Vormen van Adverbs Oefening 3

Je gebruikt adverbs (of bijwoorden) om meer informatie te geven over werkwoorden, adjectieven of andere adverbs.

Adverbs lijken op adjectieven en zijn soms zelfs hetzelfde, maar meestal moet je adjectief aanpassen om het adverb te bekomen. De basisregel om bijwoorden te vormen is <ly> toevoegen aan het adjectief.
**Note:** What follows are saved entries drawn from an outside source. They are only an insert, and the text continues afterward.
/-- The bank in TRIAL that a RESTART boots in SAFE-KEEP when no bank could be booted before (R527). -/
def loadedTrial (s : State) : Option Bool :=
  if !s.sys.noImage then none
  else if s.svc.bankA.st = Bst.TRIAL ∧ bankPasses s false then some false
  else if s.svc.bankB.st = Bst.TRIAL ∧ bankPasses s true then some true
  else none

/-- An image that a cold start can boot has been accepted (Table 2.2). -/
def imageAccepted (s : State) : Bool := bankPasses s false || bankPasses s true

/-- The restart that a RESTART frame asks for: cold with cause 0x08 out of RECOVERY, where an accepted image stands, with cause
0x06 out of SAFE-KEEP, warm with cause 0x05 elsewhere (R516, R527, Table 2.2). -/
def svcRestartNow (s : State) : State :=
  match inSafeKeep s, loadedTrial s with
  | true, some b => warmFrom (some b) 6 { s with svc := { s.svc with trialRestart := true } }
  | true, none => restartBy 5 6 s
  | false, _ => restartBy 5 6 s

/-- RESTART: the restart follows the response (R516). DESIGN CHOICE (unsafe, log 92): in RECOVERY with no accepted image, where
Table 2.2 has no way out for it, it completes with ST_MODE. -/
def execSvcRestart (seq : Byte) (key : ResetKey) (s : State) : Host.Outcome State Fault Refusal :=
  .next (serve 0x03 seq.toNat false true (fun s =>
    if key.word ≠ 0x0000A5C3 then svcReply 0x03 seq.toNat St.RANGE [] s
    else if s.sys.mode = .recovery ∧ !imageAccepted s then svcReply 0x03 seq.toNat St.MODE [] s
    else svcRestartNow (svcReply 0x03 seq.toNat St.OK [] (seeBootsel key.bootsel s))) s)

/-! ### The register bridge and channel 14 (R517, R518) -/

/-- The words that the bridge reads from an address on. -/
def bridgeRead : Nat → Nat → State → List Nat × State
  | _, 0, s => ([], s)
  | a, n + 1, s =>
    let t := bridgeReg a s
    let p := bridgeRead (a + 1) n t
    (t.link.bridgeWord.toNat :: p.1, p.2)

/-- The addresses a REG_READ may name: 0x00 to 0x1F and 0x30 to 0x3F, 1 to 64 words. -/
def bridgeRange (first count : Nat) : Bool :=
  decide (1 ≤ count ∧ count ≤ 64 ∧ (first + count ≤ 0x20 ∨ 0x30 ≤ first ∧ first + count ≤ 0x40))

/-- REG_READ: a register cleared by reading keeps its value, and H_LOCK is acquired (R517). -/
def execRegRead (seq : Byte) (first count : Nat) (s : State) : Host.Outcome State Fault Refusal :=
  .next (serve 0x10 seq.toNat false false (fun s =>
    if !bridgeRange first count then svcReply 0x10 seq.toNat St.RANGE [] s
    else
      let r := bridgeRead first count s
      svcReply 0x10 seq.toNat St.OK r.1 r.2) s)

/-- REG_WRITE: H_LOCK alone is accepted (R517). -/
def execRegWrite (seq : Byte) (addr : Nat) (v : Word) (s : State) : Host.Outcome State Fault Refusal :=
  .next (serve 0x11 seq.toNat false false (fun s =>
    if addr ≠ 0x06 then svcReply 0x11 seq.toNat St.REFUSED [] s
    else svcReply 0x11 seq.toNat St.OK [] (releaseLock .bridge v s)) s)

/-- MBOX: its words go to inbound queue 14 and are offered at once (R518). -/
def execMbox (seq : Byte) (words : List Word) (s : State) : Host.Outcome State Fault Refusal :=
  .next (serve 0x20 seq.toNat false false (fun s =>
    if words.isEmpty || decide (64 < words.length) then svcReply 0x20 seq.toNat St.RANGE [] s
    else
      let t := offerIn 14 (words.foldl (appendIn 14) s)
      svcReply 0x20 seq.toNat St.OK [(t.inq.get 14).words.length] t) s)

/-! ### Debug access (R533 to R535) -/

/-- DBG_CHALLENGE: a fresh nonce, valid for 60 s and one unlock (R534). -/
def execDbgChallenge (seq : Byte) (s : State) : Host.Outcome State Fault Refusal :=
  .next (serve 0x40 seq.toNat true false (fun s =>
    let r := drawWords 4 s
    let t := { r.2 with svc := { r.2.svc with nonce := some (r.1, r.2.clock) } }
    svcReply 0x40 seq.toNat St.OK (wordsBytes (r.1.map BitVec.toNat)) t) s)

/-- The token of an unlock verifies: the mode, the nonce's age, and the signature under key 3 over nonce, H_ID and level
(R534). -/
def unlockOk (s : State) (level : Byte) (sig : List Byte) : Bool :=
  match s.svc.nonce with
  | none => false
  | some (nonce, at_) =>
    let msg := wordsBytes (nonce.map BitVec.toNat) ++ beBytes 4 (hId s) ++ [level.toNat]
    (s.sys.mode == .commission || s.sys.mode == .standby) && decide (s.clock ≤ at_ + 60 * clkS)
      && !s.svc.revoked.testBit 3 && Config.verifies 3 (sha256 msg) (sig.map BitVec.toNat)

/-- DBG_UNLOCK: level 2 opens every channel that a test command closed; a failure counts (R109, R534). -/
def execDbgUnlock (seq : Byte) (level : Byte) (sig : List Byte) (s : State) : Host.Outcome State Fault Refusal :=
  .next (serve 0x41 seq.toNat true false (fun s =>
    let ok := unlockOk s level sig
    let t := { s with svc := { s.svc with nonce := none } }
    if !ok then svcReply 0x41 seq.toNat St.AUTH [] (countAuthFail 14 t)
    else if level = 0 ∨ 2 < level.toNat then svcReply 0x41 seq.toNat St.RANGE [] t
    else
      let t := { t with svc := { t.svc with debug := level.toNat } }
      let t := if level = 2 ∧ t.sys.mode = .commission then reportCh t (openTests t) else t
      svcReply 0x41 seq.toNat St.OK [] t) s)

/-- DBG_LOCK. -/
def execDbgLock (seq : Byte) (s : State) : Host.Outcome State Fault Refusal :=
  .next (serve 0x42 seq.toNat false false (fun s => svcReply 0x42 seq.toNat St.OK [] (lockDebug s)) s)

/-- A DBG_CMD of a level: above the unlocked one it completes with ST_AUTH (Table 20.9). -/
def debugDo (seq : Byte) (level : Nat) (act : State → State) (s : State) : State :=
  serve 0x43 seq.toNat false false
    (fun s => if s.svc.debug < level then svcReply 0x43 seq.toNat St.AUTH [] s else act s) s

/-- Where an address lies: in the active Puppeteer's local memory of 256 KiB (false) or in the shared SRAM of 2 MiB (true), and
at which offset (R29, R533). -/
def debugPlace (a : Nat) : Option (Bool × Nat) :=
  if Config.localBase ≤ a ∧ a < Config.localBase + 0x40000 then some (false, a - Config.localBase)
  else if Config.sramBase ≤ a ∧ a < Config.sramBase + 0x200000 then some (true, a - Config.sramBase)
  else none

/-- Every word of a range lies in the two memories (R533). -/
def debugMapped (addr count : Nat) : Bool := (List.range count).all fun k => (debugPlace (addr + 4 * k)).isSome

/-- The memory of a place: the shared SRAM, or the active Puppeteer's own. -/
def debugMem (s : State) (shared : Bool) : List (Nat × Nat) :=
  if shared then s.svc.sram else if s.sys.active = .a then s.svc.localA else s.svc.localB

/-- Puts the memory of a place. -/
def putDebugMem (shared : Bool) (m : List (Nat × Nat)) (s : State) : State :=
  if shared then { s with svc := { s.svc with sram := m } }
  else if s.sys.active = .a then { s with svc := { s.svc with localA := m } }
  else { s with svc := { s.svc with localB := m } }

/-- What the debugger wrote is the running Puppeteer's to change. -/
def dropDebugMem (s : State) : State := { s with svc := { s.svc with localA := [], localB := [], sram := [] } }

/-- The word at an address: one that the debugger has written since the Puppeteer was halted, else a free value. -/
def debugWord (a : Nat) (s : State) : Nat × State :=
  match (debugPlace a).bind fun p => (debugMem s p.1).find? fun e => e.1 == p.2 with
  | some e => (e.2, s)
  | none =>
    let r := drawWord s
    (r.1.toNat, r.2)

/-- Words from an address on. -/
def debugWords : Nat → Nat → State → List Nat × State
  | _, 0, s => ([], s)
  | a, n + 1, s =>
    let r := debugWord a s
    let p := debugWords (a + 4) n r.2
    (r.1 :: p.1, p.2)

/-- DBG_CMD READ. -/
def execDbgRead (seq : Byte) (addr count : Nat) (s : State) : Host.Outcome State Fault Refusal :=
  .next (debugDo seq 1 (fun s =>
    if count = 0 ∨ 256 < count ∨ !debugMapped addr count then svcReply 0x43 seq.toNat St.RANGE [] s
    else
      let r := debugWords addr count s
      svcReply 0x43 seq.toNat St.OK r.1 r.2) s)

/-- The program counter is answered: a free value. -/
def answerPc (seq : Byte) (s : State) : State :=
  let r := drawWord s
  svcReply 0x43 seq.toNat St.OK [r.1.toNat] r.2

/-- DBG_CMD HALT: the active Puppeteer halts, and its heartbeat is no longer supervised (R535). -/
def execDbgHalt (seq : Byte) (s : State) : Host.Outcome State Fault Refusal :=
  .next (debugDo seq 2 (fun s => answerPc seq { s with svc := { s.svc with halted := true } }) s)

/-- DBG_CMD RESUME. What the debugger wrote is the Puppeteer's to change from here on. -/
def execDbgResume (seq : Byte) (s : State) : Host.Outcome State Fault Refusal :=
  .next (debugDo seq 2 (fun s =>
    svcReply 0x43 seq.toNat St.OK [] (dropDebugMem { s with svc := { s.svc with halted := false } })) s)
Hier heb je meer uitleg over het vormen van adverbs.

Dit is een oefening waarin je het adverb op de juiste manier moet vormen.

Hieronder vind je de oefening:

Vormen van Adverbs Oefening 3

Vervolledig onderstaande zinnen door het bijwoord (adverb) te vormen.
1.
She listened (attentive) to the lecture.
2.
The bird sang (melodious) in the morning.
3.
He acted (natural) in front of the camera.
4.
She smiled (warm) at her friend.
5.
The river flowed (peaceful) through the valley.
6.
He spoke (confident) in front of the crowd.
7.
She danced (energetic) at the party.
8.
She practiced (regular) to improve her skills.
9.
He thought (deep) about his next move.
10.
The storm raged (fierce), causing damage.